# Dead R15-100: can i replace power supply?



## zurn (Aug 13, 2010)

I have a R15-100 and it seems to have died--won't power on after suddenly turning itself off (i was only listening to a music channel so didn't notice right away). My wife had told me that it had shut itself down once recently because it was getting too hot (it has been warm lately and it's in a cabinet). 

I already talked to DirecTV and did their general troubleshooting, and they're sending a new one, but i am still trying to find a way to get recorded content off of it. From doing research i understand that i can't get it off unless the system and HD are intact. I suspect also that it might simply be the power supply, so here are my questions:

- It's leased, so i understand opening the case violates the terms, but since i've already reported it dead, will they really know? If there's a seal that's one thing, and i don't think i'd risk it, but i don't see one off-hand (still haven't taken it out). I'm thinking if i could just get it going for a while i could record a few things off of it and then replace the old one and i'm done.

- secondly, since i'm assuming this is an old model, i haven't found a replacement power supply available anywhere yet. There's one on ebay but it's for a R15-300. Does anyone know if that one is similar enough to work? Or is there another general PC supply that would work? (I've built my own PCs for years so i'm relatively familiar with them)

Thanks for any advice, it's not the end of the world if i lose them, it's just annoying enough to research all the options ;-)


----------



## matt (Jan 12, 2010)

Do not open a leased receiver.

If you wanted to repair an owned receiver later down the road, keep in mind that the internals (and even the housings) are different between the -x00 models, and you can't swap stuff between them.


----------



## ThomasM (Jul 20, 2007)

If they send you another R15-100 I'd say go for it. But if you get any other model DON'T DO IT! The 3-digit number signifies the manufacturer of the device, and manufacturers are only required to meet the specifications DirecTV supplies them so they work correctly with the service. That's why the cabinets are different and so are some of the internal components.

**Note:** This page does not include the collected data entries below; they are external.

-- ==== Sys2Proof/Certificates/Slice0/Obligations.lean ====
section
/-! DEFINITION. The statements about the machine, and the terms they are made in. -/

namespace Sys2Proof.Claims

open Sys2Proof.Machine

/-! Terms. -/

/-- The operation with guard `g` takes part in the issue `i` that is in progress (R171). -/
def Issues (s : State) (i : Iss) (g : Guard) : Prop := s.iss = some i ∧ (s.ctx i.h).guard g = true

/-- One of the 64 exposed latches of a context is free (R148). -/
def LatchFree (s : State) (h : Nat) : Prop := ((s.ctx h).lats.filter fun l => l.occ).length < 64

/-- A state in which a context holds one more latch, with its result, behind the others: it lands `dist` context cycles from
the issue (R148). -/
def latched (s : State) (h : Nat) (sl : Slot) (dist : Nat) (ws : List Wr) (code : Nat) (tile : Bool) : State :=
  let l : Latch := { tok := s.clk.tick, slot := sl.num, code := code, dist := dist, here := true, occ := true, tile := tile, wrs := ws }
  s.bump.modCtx h fun c => { c with lats := c.lats ++ [l] }

/-- A state in which the bundle after the issue in progress is at an address (R166). -/
def aimed (s : State) (a : Word) : State := { s with iss := s.iss.map fun k => { k with tgt := .addr a } }

/-- An issue stopped by a trap raised at it: cause, slot and INFO, with the registers the cause also writes (R155, R225). -/
def trapAt (cause : Nat) (sl : Slot) (info : Nat) (regs : List (Nat × Word)) : Stop :=
  .trap { cause := cause, info := info, slot := sl.num, asy := false, sregs := regs, regs := [], mem := [], blk := none }

/-- The issue in progress was neither stopped nor trapped. -/
def Unstopped (s : State) : Prop := ∃ i, s.iss = some i ∧ i.stop = none

/-! Numbers. -/

/-- The number of leading zero bits is `n`. -/
def LeadingZeros (x : Word) (n : Nat) : Prop :=
  n ≤ 64 ∧ (∀ k, 64 - n ≤ k → x.getLsbD k = false) ∧ (n < 64 → x.getLsbD (63 - n) = true)

/-- The two-source operations of the S slot that cannot trap, each with its OP and VAR, its latency, and its result in exact arithmetic
(R192, R213, R214). -/
def scalarTwo : List ((BitVec 8 × BitVec 3) × (Guard → Opnd → Opnd → Opnd → Instr) × Nat × (Word → Word → Word)) :=
  [((0x00, 0), .add, 1, fun b c => BitVec.ofInt 64 (b.toInt + c.toInt)),
   ((0x01, 0), .sub, 1, fun b c => BitVec.ofInt 64 (b.toInt - c.toInt)),
   ((0x02, 0), .mul, 3, fun b c => BitVec.ofNat 64 (b.toNat * c.toNat)),
   ((0x03, 0), (fun g => .mulh g 0), 4, fun b c => BitVec.ofInt 64 (b.toInt * c.toInt / 2 ^ 64)),
   ((0x03, 1), (fun g => .mulh g 1), 4, fun b c => BitVec.ofNat 64 (b.toNat * c.toNat / 2 ^ 64)),
   ((0x08, 0), .andS, 1, fun b c => b &&& c),
   ((0x09, 0), .orS, 1, fun b c => b ||| c),
   ((0x0A, 0), .xorS, 1, fun b c => b ^^^ c),
   ((0x0C, 0), .shl, 1, fun b c => if c.toNat < 64 then BitVec.ofNat 64 (b.toNat * 2 ^ c.toNat) else 0),
   ((0x0D, 0), .shr, 1, fun b c => if c.toNat < 64 then BitVec.ofNat 64 (b.toNat / 2 ^ c.toNat) else 0),
   ((0x0E, 0), .sra, 1, fun b c => BitVec.ofInt 64 (b.toInt / 2 ^ (min c.toNat 63))),
   ((0x10, 0), .min, 1, fun b c => BitVec.ofInt 64 (min b.toInt c.toInt)),
   ((0x11, 0), .max, 1, fun b c => BitVec.ofInt 64 (max b.toInt c.toInt)),
   ((0x12, 0), .minn, 1, fun b c => BitVec.ofNat 64 (min b.toNat c.toNat)),
   ((0x13, 0), .maxn, 1, fun b c => BitVec.ofNat 64 (max b.toNat c.toNat))]

/-- The divisions, each with its OP and REM, and its result for a divisor other than 0: truncated toward zero, the remainder with the sign
of the dividend (R214). -/
def scalarDivisions : List ((BitVec 8 × BitVec 1) × (Guard → Opnd → Opnd → Opnd → Instr) × (Word → Word → Word)) :=
  [((0x04, 0), .divs, fun b c => BitVec.ofInt 64 (b.toInt.tdiv c.toInt)),
   ((0x04, 1), .rems, fun b c => BitVec.ofInt 64 (b.toInt.tmod c.toInt)),
   ((0x05, 0), .divn, fun b c => BitVec.ofNat 64 (b.toNat / c.toNat)),
   ((0x05, 1), .remn, fun b c => BitVec.ofNat 64 (b.toNat % c.toNat))]

/-- A word of format O of the S slot, from its fields (R170): OP, guard, VAR, the operands A, B and C, and MOD; D is 0. -/
def sWord (op : BitVec 8) (g : Guard) (var : BitVec 3) (a b c : BitVec 8) (mod : BitVec 16) : Word :=
  op ++ g.p ++ g.n ++ var ++ a ++ b ++ c ++ 0#8 ++ mod

/-- The condition codes of `cmp`: signed, or natural for 6 and 7 (R184). -/
def condition (cc : BitVec 3) (b c : Word) : Prop :=
  match cc.toNat with
  | 0 => b = c
  | 1 => b ≠ c
  | 2 => b.toInt < c.toInt
  | 3 => b.toInt ≤ c.toInt
  | 4 => c.toInt < b.toInt
  | 5 => c.toInt ≤ b.toInt
  | 6 => b.toNat < c.toNat
  | _ => c.toNat ≤ b.toNat

/-- The opcodes that the map of a slot assigns (R185 to R191). -/
def assignedOpcodes : Slot → List Nat
  | .b => [0x00, 0x01, 0x02, 0x03, 0x04, 0x05, 0x06, 0x08, 0x09, 0x10, 0x11, 0x12, 0x13, 0x14, 0x18, 0x19, 0x1A, 0x1C]
  | .s => [0x00, 0x01, 0x02, 0x03, 0x04, 0x05, 0x08, 0x09, 0x0A, 0x0C, 0x0D, 0x0E, 0x10, 0x11, 0x12, 0x13, 0x14, 0x15, 0x18, 0x19,
           0x1A, 0x1B, 0x20, 0x21, 0x22, 0x23, 0x24, 0x25, 0x30, 0x31, 0x32, 0x33, 0x34, 0x35, 0x36, 0x37, 0x38]
  | .m => [0x00, 0x01, 0x02, 0x03, 0x04, 0x05, 0x06, 0x07, 0x08, 0x09, 0x0A, 0x0B, 0x0C, 0x10, 0x11, 0x18, 0x19, 0x1A, 0x1B, 0x1C,
           0x1D, 0x20, 0x21, 0x22, 0x23, 0x24, 0x25] ++ (List.range 40).map (0x40 + ·) ++ (List.range 10).map (0x70 + ·)
  | .v => [0x00, 0x01, 0x02, 0x03, 0x04, 0x05, 0x06, 0x07, 0x08, 0x09, 0x0A, 0x0B, 0x0C, 0x0D, 0x0E, 0x10, 0x11, 0x18, 0x19, 0x20,
           0x21, 0x22, 0x28, 0x29, 0x2A, 0x2B, 0x2C, 0x2D, 0x2E, 0x30, 0x31, 0x32, 0x33]
  | .x => [0x00, 0x01, 0x02, 0x03, 0x04, 0x05, 0x06]
  | .h => [0x00, 0x01, 0x02, 0x03]
  | .t => [0x00, 0x01, 0x02, 0x03, 0x08, 0x09, 0x0A, 0x0B, 0x10, 0x18, 0x19, 0x1C, 0x1D]

end Sys2Proof.Claims

open Sys2Proof Sys2Proof.Machine Sys2Proof.Claims

/-! Encodings. -/

/-- R163, R164, R170 and R185 to R191: the bytes of the bundle that holds a well-formed instruction read back as that
instruction, in every family and with every operand at every value. -/
def Obligations.BundleReadsBackAsWritten : Prop :=
  ∀ i : Instr, i.wf = true → encode i ≠ [] →
    ∃ b, decodeBundle (encode i) = some b ∧
      ((∃ e, i = .mark e ∧ b.mark = some e ∧ b.ops = [] ∧ b.hd.hold = 0 ∧ b.hd.rep = 0) ∨ ((∀ e, i ≠ .mark e) ∧ b.single = some i))

/-- R172 step 2a: a slot word whose opcode the map of its slot leaves unassigned is no instruction, and raises the
illegal-operation trap. -/
def Obligations.UnassignedOpcodesAreIllegal : Prop :=
  ∀ (sl : Slot) (w : Word),
    (w.extractLsb' 56 8).toNat ∉ assignedOpcodes sl →
    decodeSlot sl w = .error { cause := 0x02, info := 0 }

/-- Words the spec writes out (R197, R208, R216, R218, R220, R221, R224) decode to the instructions they stand for. -/
def Obligations.WrittenWordsDecode : Prop :=
  decodeSlot .s 0x1800050000BCDEF0 = .ok (.li ⟨0, 0⟩ (.g 5) 0xBCDEF0) ∧
  decodeSlot .s 0x190005000056789A = .ok (.lihM ⟨0, 0⟩ 5 0x56789A) ∧
  decodeSlot .s 0x1901050000001234 = .ok (.lihH ⟨0, 0⟩ 5 0x1234) ∧
  decodeSlot .s 0x3000402300000000 = .ok (.agset ⟨0, 0⟩ (.rp 0) 3) ∧
  decodeSlot .s 0x3400040000000000 = .ok (.bxinfo ⟨0, 0⟩ (.g 4) 0 0 0) ∧
  decodeSlot .s 0x3300057104000010 = .ok (.shape ⟨0, 0⟩ 0 0 (.g 5) (.imm 17) (.g 4) 1) ∧
  decodeSlot .s 0x3600000E00000030 = .ok (.sset ⟨0, 0⟩ (.g 14) 3) ∧
  decodeSlot .b 0x1000000000FC0FFF = .ok (.wait ⟨0, 0⟩ 0xFC0FFF)

/-! The scalar slot (R192 to R200, R213 to R224). -/

/-- R192: what a scalar source of the S slot reads. A register, an immediate or a bypass is read and nothing changes; cq and eq give
their head and lose it. -/
def Obligations.ScalarSourcesRead : Prop :=
  ∀ (s : State) (h k : Nat),
    (∀ n, rdScalar h (.g n) k s = .ok ((s.ctx h).g n, s)) ∧
    (∀ n : BitVec 5, rdScalar h (.imm n) k s = .ok (BitVec.ofInt 64 ((n.toNat : Int) - 16), s)) ∧
    rdScalar h (.sb 0) k s = .ok ((s.ctx h).byp.sb0, s) ∧ rdScalar h (.sb 1) k s = .ok ((s.ctx h).byp.sb1, s) ∧
    (∀ b l, (s.ctx h).q.cq = b :: l →
      rdScalar h .cq k s = .ok (if b then 1 else 0, s.modCtx h fun c => { c with q := { c.q with cq := l } })) ∧
    (∀ r l, (s.ctx h).q.eq = r :: l → ∃ t, rdScalar h .eq k s = .ok (r.extractLsb' 0 64, t) ∧ (t.ctx h).q.eq = l ∧ t.mem = s.mem) ∧
    ((s.ctx h).q.cq = [] → rdScalar h .cq k s = .error (.block .cqEmpty)) ∧
    ((s.ctx h).q.eq = [] → rdScalar h .eq k s = .error (.block .eqEmpty))

/-- R213 and R214, with the latencies of R192: the two-source operations, the products and the divisions of the S slot. Their words carry OP,
VAR and REM as the tables give them; each takes an exposed latch that holds its result, exact and wrapped to 64 bits, and changes nothing
beside the queues its operands name, no flag among it; a division by 0 raises integer divide by zero, precise, at the issue. -/
def Obligations.ScalarArithmetic : Prop :=
  (∀ op ∈ scalarTwo, ∀ (g : Guard) (d b c : Opnd), (op.2.1 g d b c).wf = true →
    decodeSlot .s (sWord op.1.1 g op.1.2 d.code b.code c.code 0) = .ok (op.2.1 g d b c)) ∧
  (∀ op ∈ scalarDivisions, ∀ (g : Guard) (d b c : Opnd), (op.2.1 g d b c).wf = true →
    decodeSlot .s (sWord op.1.1 g 0 d.code b.code c.code (0#11 ++ op.1.2 ++ 0#4)) = .ok (op.2.1 g d b c)) ∧
  (∀ op ∈ scalarTwo, ∀ (g : Guard) (d b c : Opnd) (s s1 s2 s3 : State) (i : Iss) (x y : Word) (ws : List Wr),
    Issues s i g → rdScalar i.h b 1 s = .ok (x, s1) → rdScalar i.h c 2 s1 = .ok (y, s2) →
    wrScalar i.h d (op.2.2.2 x y) s2 = .ok (ws, s3) → LatchFree s3 i.h →
    exec (op.2.1 g d b c) s = .next (latched s3 i.h .s op.2.2.1 ws d.code.toNat false)) ∧
  (∀ op ∈ scalarDivisions, ∀ (g : Guard) (d b c : Opnd) (s s1 s2 : State) (i : Iss) (x y : Word),
    Issues s i g → rdScalar i.h b 1 s = .ok (x, s1) → rdScalar i.h c 2 s1 = .ok (y, s2) →
    (∀ s3 ws, y ≠ 0 → wrScalar i.h d (op.2.2 x y) s2 = .ok (ws, s3) → LatchFree s3 i.h →
      exec (op.2.1 g d b c) s = .next (latched s3 i.h .s 20 ws d.code.toNat false)) ∧
    (y = 0 → exec (op.2.1 g d b c) s = .next (s.stopIssue i (trapAt 0x12 .s 0 []))))
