theorem State.sched_agenda (s : State) (n : Nat) (e : Instr) : (s.sched n e).agenda = schedIn (s.clk.wall + n) e s.agenda := rfl

/-! Parts read by number through the other updates. -/

@[simp] theorem State.core_setCtx (s : State) (h : Nat) (c : Ctx) (q : Nat) : (s.setCtx h c).core q = s.core q := rfl
@[simp] theorem State.clu_setCtx (s : State) (h : Nat) (c : Ctx) (q : Nat) : (s.setCtx h c).clu q = s.clu q := rfl
@[simp] theorem State.dc_setCtx (s : State) (h : Nat) (c : Ctx) (q r : Nat) : (s.setCtx h c).dc q r = s.dc q r := rfl
@[simp] theorem State.link_setCtx (s : State) (h : Nat) (c : Ctx) (q : Nat) : (s.setCtx h c).link q = s.link q := rfl

@[simp] theorem State.core_modCtx (s : State) (h : Nat) (f : Ctx → Ctx) (q : Nat) : (s.modCtx h f).core q = s.core q := rfl
@[simp] theorem State.clu_modCtx (s : State) (h : Nat) (f : Ctx → Ctx) (q : Nat) : (s.modCtx h f).clu q = s.clu q := rfl
@[simp] theorem State.dc_modCtx (s : State) (h : Nat) (f : Ctx → Ctx) (q r : Nat) : (s.modCtx h f).dc q r = s.dc q r := rfl
@[simp] theorem State.link_modCtx (s : State) (h : Nat) (f : Ctx → Ctx) (q : Nat) : (s.modCtx h f).link q = s.link q := rfl

@[simp] theorem State.ctx_setCore (s : State) (k : Nat) (c : CoreSt) (q : Nat) : (s.setCore k c).ctx q = s.ctx q := rfl
@[simp] theorem State.clu_setCore (s : State) (k : Nat) (c : CoreSt) (q : Nat) : (s.setCore k c).clu q = s.clu q := rfl
@[simp] theorem State.dc_setCore (s : State) (k : Nat) (c : CoreSt) (q r : Nat) : (s.setCore k c).dc q r = s.dc q r := rfl
@[simp] theorem State.link_setCore (s : State) (k : Nat) (c : CoreSt) (q : Nat) : (s.setCore k c).link q = s.link q := rfl

@[simp] theorem State.ctx_modCore (s : State) (k : Nat) (f : CoreSt → CoreSt) (q : Nat) : (s.modCore k f).ctx q = s.ctx q := rfl
@[simp] theorem State.clu_modCore (s : State) (k : Nat) (f : CoreSt → CoreSt) (q : Nat) : (s.modCore k f).clu q = s.clu q := rfl
@[simp] theorem State.dc_modCore (s : State) (k : Nat) (f : CoreSt → CoreSt) (q r : Nat) : (s.modCore k f).dc q r = s.dc q r := rfl
@[simp] theorem State.link_modCore (s : State) (k : Nat) (f : CoreSt → CoreSt) (q : Nat) : (s.modCore k f).link q = s.link q := rfl

@[simp] theorem State.ctx_setClu (s : State) (k : Nat) (c : Cluster) (q : Nat) : (s.setClu k c).ctx q = s.ctx q := rfl
@[simp] theorem State.core_setClu (s : State) (k : Nat) (c : Cluster) (q : Nat) : (s.setClu k c).core q = s.core q := rfl
@[simp] theorem State.dc_setClu (s : State) (k : Nat) (c : Cluster) (q r : Nat) : (s.setClu k c).dc q r = s.dc q r := rfl
@[simp] theorem State.link_setClu (s : State) (k : Nat) (c : Cluster) (q : Nat) : (s.setClu k c).link q = s.link q := rfl

@[simp] theorem State.ctx_modClu (s : State) (k : Nat) (f : Cluster → Cluster) (q : Nat) : (s.modClu k f).ctx q = s.ctx q := rfl
@[simp] theorem State.core_modClu (s : State) (k : Nat) (f : Cluster → Cluster) (q : Nat) : (s.modClu k f).core q = s.core q := rfl
@[simp] theorem State.dc_modClu (s : State) (k : Nat) (f : Cluster → Cluster) (q r : Nat) : (s.modClu k f).dc q r = s.dc q r := rfl
@[simp] theorem State.link_modClu (s : State) (k : Nat) (f : Cluster → Cluster) (q : Nat) : (s.modClu k f).link q = s.link q := rfl

@[simp] theorem State.ctx_setDc (s : State) (d c : Nat) (x : DCtx) (q : Nat) : (s.setDc d c x).ctx q = s.ctx q := rfl
@[simp] theorem State.core_setDc (s : State) (d c : Nat) (x : DCtx) (q : Nat) : (s.setDc d c x).core q = s.core q := rfl
@[simp] theorem State.clu_setDc (s : State) (d c : Nat) (x : DCtx) (q : Nat) : (s.setDc d c x).clu q = s.clu q := rfl
@[simp] theorem State.link_setDc (s : State) (d c : Nat) (x : DCtx) (q : Nat) : (s.setDc d c x).link q = s.link q := rfl

@[simp] theorem State.ctx_modDc (s : State) (d c : Nat) (f : DCtx → DCtx) (q : Nat) : (s.modDc d c f).ctx q = s.ctx q := rfl
@[simp] theorem State.core_modDc (s : State) (d c : Nat) (f : DCtx → DCtx) (q : Nat) : (s.modDc d c f).core q = s.core q := rfl
@[simp] theorem State.clu_modDc (s : State) (d c : Nat) (f : DCtx → DCtx) (q : Nat) : (s.modDc d c f).clu q = s.clu q := rfl
@[simp] theorem State.link_modDc (s : State) (d c : Nat) (f : DCtx → DCtx) (q : Nat) : (s.modDc d c f).link q = s.link q := rfl

@[simp] theorem State.ctx_bump (s : State) (q : Nat) : (s.bump).ctx q = s.ctx q := rfl
@[simp] theorem State.core_bump (s : State) (q : Nat) : (s.bump).core q = s.core q := rfl
@[simp] theorem State.clu_bump (s : State) (q : Nat) : (s.bump).clu q = s.clu q := rfl
@[simp] theorem State.dc_bump (s : State) (q r : Nat) : (s.bump).dc q r = s.dc q r := rfl
@[simp] theorem State.link_bump (s : State) (q : Nat) : (s.bump).link q = s.link q := rfl

@[simp] theorem State.ctx_draw (s : State) (q : Nat) : (s.draw).ctx q = s.ctx q := rfl
@[simp] theorem State.core_draw (s : State) (q : Nat) : (s.draw).core q = s.core q := rfl
@[simp] theorem State.clu_draw (s : State) (q : Nat) : (s.draw).clu q = s.clu q := rfl
@[simp] theorem State.dc_draw (s : State) (q r : Nat) : (s.draw).dc q r = s.dc q r := rfl
@[simp] theorem State.link_draw (s : State) (q : Nat) : (s.draw).link q = s.link q := rfl

@[simp] theorem State.ctx_sched (s : State) (n : Nat) (e : Instr) (q : Nat) : (s.sched n e).ctx q = s.ctx q := rfl
@[simp] theorem State.core_sched (s : State) (n : Nat) (e : Instr) (q : Nat) : (s.sched n e).core q = s.core q := rfl
@[simp] theorem State.clu_sched (s : State) (n : Nat) (e : Instr) (q : Nat) : (s.sched n e).clu q = s.clu q := rfl
@[simp] theorem State.dc_sched (s : State) (n : Nat) (e : Instr) (q r : Nat) : (s.sched n e).dc q r = s.dc q r := rfl
@[simp] theorem State.link_sched (s : State) (n : Nat) (e : Instr) (q : Nat) : (s.sched n e).link q = s.link q := rfl

@[simp] theorem State.ctx_countErr (s : State) (k : Nat) (q : Nat) : (s.countErr k).ctx q = s.ctx q := rfl
@[simp] theorem State.core_countErr (s : State) (k : Nat) (q : Nat) : (s.countErr k).core q = s.core q := rfl
@[simp] theorem State.clu_countErr (s : State) (k : Nat) (q : Nat) : (s.countErr k).clu q = s.clu q := rfl
@[simp] theorem State.dc_countErr (s : State) (k : Nat) (q r : Nat) : (s.countErr k).dc q r = s.dc q r := rfl
@[simp] theorem State.link_countErr (s : State) (k : Nat) (q : Nat) : (s.countErr k).link q = s.link q := rfl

The only leased boxes I ever got from DirecTV that had the "anti-tamper" piece of tape on the back were brand new ones. The "reconditioned" units had their tamper tape removed when they were "fixed", apparently.


----------



## zurn (Aug 13, 2010)

Ah, forget it. The old one still has a seal so i'm not going to risk it. The new one is a R16-500. Is that one any more reliable? 

(though it really might not have the old hardware's fault--i think it just overheated.)


----------



## Stuart Sweet (Jun 19, 2006)

I think R16s are pretty solid, and I think they ought to last as long as you might need. And, :welcome_s to DBSTalk!


----------



## zurn (Aug 13, 2010)

Thanks for the welcome and advice. I think i need to find a way to ventilate my cabinet, more than anything. I can't believe my 15-year old audio receiver has held up so long...


----------